Tamanho do texto

+
A
--

Além da ficção: o estranho caso do homem que vê sem enxergar

Um homem cego, conhecido no mundo médico como TN, caminha por um longo corredor repleto de caixas, cadeiras e artigos de escritório espalhados.

Ele não sabe que os obstáculos estão lá, mas mesmo assim se desvia de todos, esgueirando-se cuidadosamente entre uma lixeira e a parede aqui, circundando um tripé de câmera ali; tudo isso sem se dar conta de que fez manobras especiais. TN pode não enxergar, mas ele tem “visão cega” - a capacidade de reconhecer objetos em um ambiente mesmo sem ter ciência de que se pode vê-las.

A cegueira de TN é de um tipo extremamente raro, causada por dois acidentes vasculares cerebrais (AVCs) sofridos em 2003. Danificou-se uma área na parte traseira de seu cérebro chamada córtex visual primário, primeiro no hemisfério esquerdo e, cinco semanas depois, no direito. Seus olhos continuam perfeitamente saudáveis, mas, como seu córtex visual não recebe mais os sinais enviados, TN ficou completamente cego.

Já em 1917 médicos relatavam casos de visão cega - então tratados como visão residual - em soldados feridos na Primeira Guerra Mundial. Meio século se passaria, no entanto, antes que começasse uma pesquisa mais organizada e objetiva sobre essa capacidade. Primeiro, em 1967, Lawrence Weiskrantz e seu aluno Nicholas K. Humphrey, então da University of Cambridge, estudaram macacos cirurgicamente alterados. Em 1973, Ernst Pöppel, Richard Held e Douglas Frost, todos do Massachusetts Institute of Technology, mediram os movimentos oculares de um paciente e descobriram que ele tinha leve tendência a olhar para estímulos que não podia enxergar conscientemente.
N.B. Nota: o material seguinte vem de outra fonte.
/-! updWindow -/

@[simp] theorem Dev.ring_updWindow_keep (d : Dev) (i : Nat) (f : Window → Window) (j : Nat) : (d.updWindow i f).ring j = d.ring j := rfl
@[simp] theorem Dev.slot_updWindow_keep (d : Dev) (i : Nat) (f : Window → Window) (j : Nat) : (d.updWindow i f).slot j = d.slot j := rfl
@[simp] theorem Dev.seat_updWindow_keep (d : Dev) (i : Nat) (f : Window → Window) (j : Nat) : (d.updWindow i f).seat j = d.seat j := rfl
@[simp] theorem Dev.ctx_updWindow_keep (d : Dev) (i : Nat) (f : Window → Window) (j : Nat) : (d.updWindow i f).ctx j = d.ctx j := rfl
@[simp] theorem Dev.core_updWindow_keep (d : Dev) (i : Nat) (f : Window → Window) (j : Nat) : (d.updWindow i f).core j = d.core j := rfl
@[simp] theorem Dev.port_updWindow_keep (d : Dev) (i : Nat) (f : Window → Window) (j : Nat) : (d.updWindow i f).port j = d.port j := rfl
@[simp] theorem Dev.unit_updWindow_keep (d : Dev) (i : Nat) (f : Window → Window) (j : Nat) : (d.updWindow i f).unit j = d.unit j := rfl
@[simp] theorem Dev.fn_updWindow_keep (d : Dev) (i : Nat) (f : Window → Window) (j : Nat) : (d.updWindow i f).fn j = d.fn j := rfl
@[simp] theorem Dev.leaf_updWindow_keep (d : Dev) (i : Nat) (f : Window → Window) (q : LeafReg) : (d.updWindow i f).leaf q = d.leaf q := rfl
@[simp] theorem Dev.mask_updWindow_keep (d : Dev) (i : Nat) (f : Window → Window) (q : LeafReg) : (d.updWindow i f).mask q = d.mask q := rfl
@[simp] theorem Dev.held_updWindow_keep (d : Dev) (i : Nat) (f : Window → Window) : (d.updWindow i f).held = d.held := rfl
@[simp] theorem Dev.place_updWindow_keep (d : Dev) (i : Nat) (f : Window → Window) (j : Nat) : (d.updWindow i f).place j = d.place j := rfl
@[simp] theorem Dev.seatRec_updWindow_keep (d : Dev) (i : Nat) (f : Window → Window) (j : Nat) : (d.updWindow i f).seatRec j = d.seatRec j := rfl
@[simp] theorem Dev.ringRec_updWindow_keep (d : Dev) (i : Nat) (f : Window → Window) (j : Nat) : (d.updWindow i f).ringRec j = d.ringRec j := rfl
@[simp] theorem Dev.clusterOwner_updWindow_keep (d : Dev) (i : Nat) (f : Window → Window) (j : Nat) : (d.updWindow i f).clusterOwner j = d.clusterOwner j := rfl
@[simp] theorem Dev.clustersOf_updWindow_keep (d : Dev) (i : Nat) (f : Window → Window) (j : Nat) : (d.updWindow i f).clustersOf j = d.clustersOf j := rfl
@[simp] theorem Dev.now_updWindow_keep (d : Dev) (i : Nat) (f : Window → Window) (j : Nat) : (d.updWindow i f).now j = d.now j := rfl
@[simp] theorem Dev.wcet_updWindow_keep (d : Dev) (i : Nat) (f : Window → Window) (j : Nat) : (d.updWindow i f).wcet j = d.wcet j := rfl

/-! updFn -/

@[simp] theorem Dev.ring_updFn_keep (d : Dev) (i : Nat) (f : FnCfg → FnCfg) (j : Nat) : (d.updFn i f).ring j = d.ring j := rfl
@[simp] theorem Dev.slot_updFn_keep (d : Dev) (i : Nat) (f : FnCfg → FnCfg) (j : Nat) : (d.updFn i f).slot j = d.slot j := rfl
@[simp] theorem Dev.seat_updFn_keep (d : Dev) (i : Nat) (f : FnCfg → FnCfg) (j : Nat) : (d.updFn i f).seat j = d.seat j := rfl
@[simp] theorem Dev.ctx_updFn_keep (d : Dev) (i : Nat) (f : FnCfg → FnCfg) (j : Nat) : (d.updFn i f).ctx j = d.ctx j := rfl
@[simp] theorem Dev.core_updFn_keep (d : Dev) (i : Nat) (f : FnCfg → FnCfg) (j : Nat) : (d.updFn i f).core j = d.core j := rfl
@[simp] theorem Dev.port_updFn_keep (d : Dev) (i : Nat) (f : FnCfg → FnCfg) (j : Nat) : (d.updFn i f).port j = d.port j := rfl
@[simp] theorem Dev.unit_updFn_keep (d : Dev) (i : Nat) (f : FnCfg → FnCfg) (j : Nat) : (d.updFn i f).unit j = d.unit j := rfl
@[simp] theorem Dev.window_updFn_keep (d : Dev) (i : Nat) (f : FnCfg → FnCfg) (j : Nat) : (d.updFn i f).window j = d.window j := rfl
@[simp] theorem Dev.leaf_updFn_keep (d : Dev) (i : Nat) (f : FnCfg → FnCfg) (q : LeafReg) : (d.updFn i f).leaf q = d.leaf q := rfl
@[simp] theorem Dev.mask_updFn_keep (d : Dev) (i : Nat) (f : FnCfg → FnCfg) (q : LeafReg) : (d.updFn i f).mask q = d.mask q := rfl
@[simp] theorem Dev.held_updFn_keep (d : Dev) (i : Nat) (f : FnCfg → FnCfg) : (d.updFn i f).held = d.held := rfl
@[simp] theorem Dev.place_updFn_keep (d : Dev) (i : Nat) (f : FnCfg → FnCfg) (j : Nat) : (d.updFn i f).place j = d.place j := rfl
@[simp] theorem Dev.seatRec_updFn_keep (d : Dev) (i : Nat) (f : FnCfg → FnCfg) (j : Nat) : (d.updFn i f).seatRec j = d.seatRec j := rfl
@[simp] theorem Dev.ringRec_updFn_keep (d : Dev) (i : Nat) (f : FnCfg → FnCfg) (j : Nat) : (d.updFn i f).ringRec j = d.ringRec j := rfl
@[simp] theorem Dev.clusterOwner_updFn_keep (d : Dev) (i : Nat) (f : FnCfg → FnCfg) (j : Nat) : (d.updFn i f).clusterOwner j = d.clusterOwner j := rfl
@[simp] theorem Dev.clustersOf_updFn_keep (d : Dev) (i : Nat) (f : FnCfg → FnCfg) (j : Nat) : (d.updFn i f).clustersOf j = d.clustersOf j := rfl
@[simp] theorem Dev.now_updFn_keep (d : Dev) (i : Nat) (f : FnCfg → FnCfg) (j : Nat) : (d.updFn i f).now j = d.now j := rfl
@[simp] theorem Dev.wcet_updFn_keep (d : Dev) (i : Nat) (f : FnCfg → FnCfg) (j : Nat) : (d.updFn i f).wcet j = d.wcet j := rfl

/-! setLeaf -/

@[simp] theorem Dev.ring_setLeaf_keep (d : Dev) (r : LeafReg) (b : Nat) (j : Nat) : (d.setLeaf r b).ring j = d.ring j := rfl
@[simp] theorem Dev.slot_setLeaf_keep (d : Dev) (r : LeafReg) (b : Nat) (j : Nat) : (d.setLeaf r b).slot j = d.slot j := rfl
@[simp] theorem Dev.seat_setLeaf_keep (d : Dev) (r : LeafReg) (b : Nat) (j : Nat) : (d.setLeaf r b).seat j = d.seat j := rfl
@[simp] theorem Dev.ctx_setLeaf_keep (d : Dev) (r : LeafReg) (b : Nat) (j : Nat) : (d.setLeaf r b).ctx j = d.ctx j := rfl
@[simp] theorem Dev.core_setLeaf_keep (d : Dev) (r : LeafReg) (b : Nat) (j : Nat) : (d.setLeaf r b).core j = d.core j := rfl
@[simp] theorem Dev.port_setLeaf_keep (d : Dev) (r : LeafReg) (b : Nat) (j : Nat) : (d.setLeaf r b).port j = d.port j := rfl
@[simp] theorem Dev.unit_setLeaf_keep (d : Dev) (r : LeafReg) (b : Nat) (j : Nat) : (d.setLeaf r b).unit j = d.unit j := rfl
@[simp] theorem Dev.window_setLeaf_keep (d : Dev) (r : LeafReg) (b : Nat) (j : Nat) : (d.setLeaf r b).window j = d.window j := rfl
@[simp] theorem Dev.fn_setLeaf_keep (d : Dev) (r : LeafReg) (b : Nat) (j : Nat) : (d.setLeaf r b).fn j = d.fn j := rfl
@[simp] theorem Dev.mask_setLeaf_keep (d : Dev) (r : LeafReg) (b : Nat) (q : LeafReg) : (d.setLeaf r b).mask q = d.mask q := rfl
@[simp] theorem Dev.held_setLeaf_keep (d : Dev) (r : LeafReg) (b : Nat) : (d.setLeaf r b).held = d.held := rfl
@[simp] theorem Dev.place_setLeaf_keep (d : Dev) (r : LeafReg) (b : Nat) (j : Nat) : (d.setLeaf r b).place j = d.place j := rfl
@[simp] theorem Dev.seatRec_setLeaf_keep (d : Dev) (r : LeafReg) (b : Nat) (j : Nat) : (d.setLeaf r b).seatRec j = d.seatRec j := rfl
@[simp] theorem Dev.ringRec_setLeaf_keep (d : Dev) (r : LeafReg) (b : Nat) (j : Nat) : (d.setLeaf r b).ringRec j = d.ringRec j := rfl
@[simp] theorem Dev.clusterOwner_setLeaf_keep (d : Dev) (r : LeafReg) (b : Nat) (j : Nat) : (d.setLeaf r b).clusterOwner j = d.clusterOwner j := rfl
@[simp] theorem Dev.clustersOf_setLeaf_keep (d : Dev) (r : LeafReg) (b : Nat) (j : Nat) : (d.setLeaf r b).clustersOf j = d.clustersOf j := rfl
@[simp] theorem Dev.now_setLeaf_keep (d : Dev) (r : LeafReg) (b : Nat) (j : Nat) : (d.setLeaf r b).now j = d.now j := rfl
@[simp] theorem Dev.wcet_setLeaf_keep (d : Dev) (r : LeafReg) (b : Nat) (j : Nat) : (d.setLeaf r b).wcet j = d.wcet j := rfl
Essas descobertas suscitaram mais pesquisas sistemáticas com animais sem o córtex visual primário (também chamado V1), a maioria conduzida por Weiskrantz e seus colaboradores. Alguns estudos estabeleceram que os animais retêm uma significativa capacidade visual após a remoção do córtex visual (detectando movimento e discriminando formas, por exemplo).

A pesquisa atual sobre a visão cega busca entender a gama de habilidades de percepção que possam ser retidas por quem sofre de cegueira cortical e determinar quais regiões do cérebro e caminhos neuronais são responsáveis. O conhecimento obtido diz algo sobre todos nós, porque, mesmo que nunca venhamos a sofrer um dano catastrófico como o de TN, as mesmas funções cerebrais inconscientes que se manifestam nele - como a surpreendente capacidade de ver sem saber - são, certamente, uma parte constante e invisível da nossa própria existência diária.

Por isso, quando os cientistas deram-se conta de que o estranho caso de cegueira cortical total supunha uma oportunidade única de estudar o fenômeno da visão cega, pediram então ao paciente que participasse do experimento registrado em vídeo e mencionado no primeiro parágrafo desta matéria. Inicialmente ele não aceitou, mas finalmente persuadiram-lhe e TN deixou de lado a sua bengala branca.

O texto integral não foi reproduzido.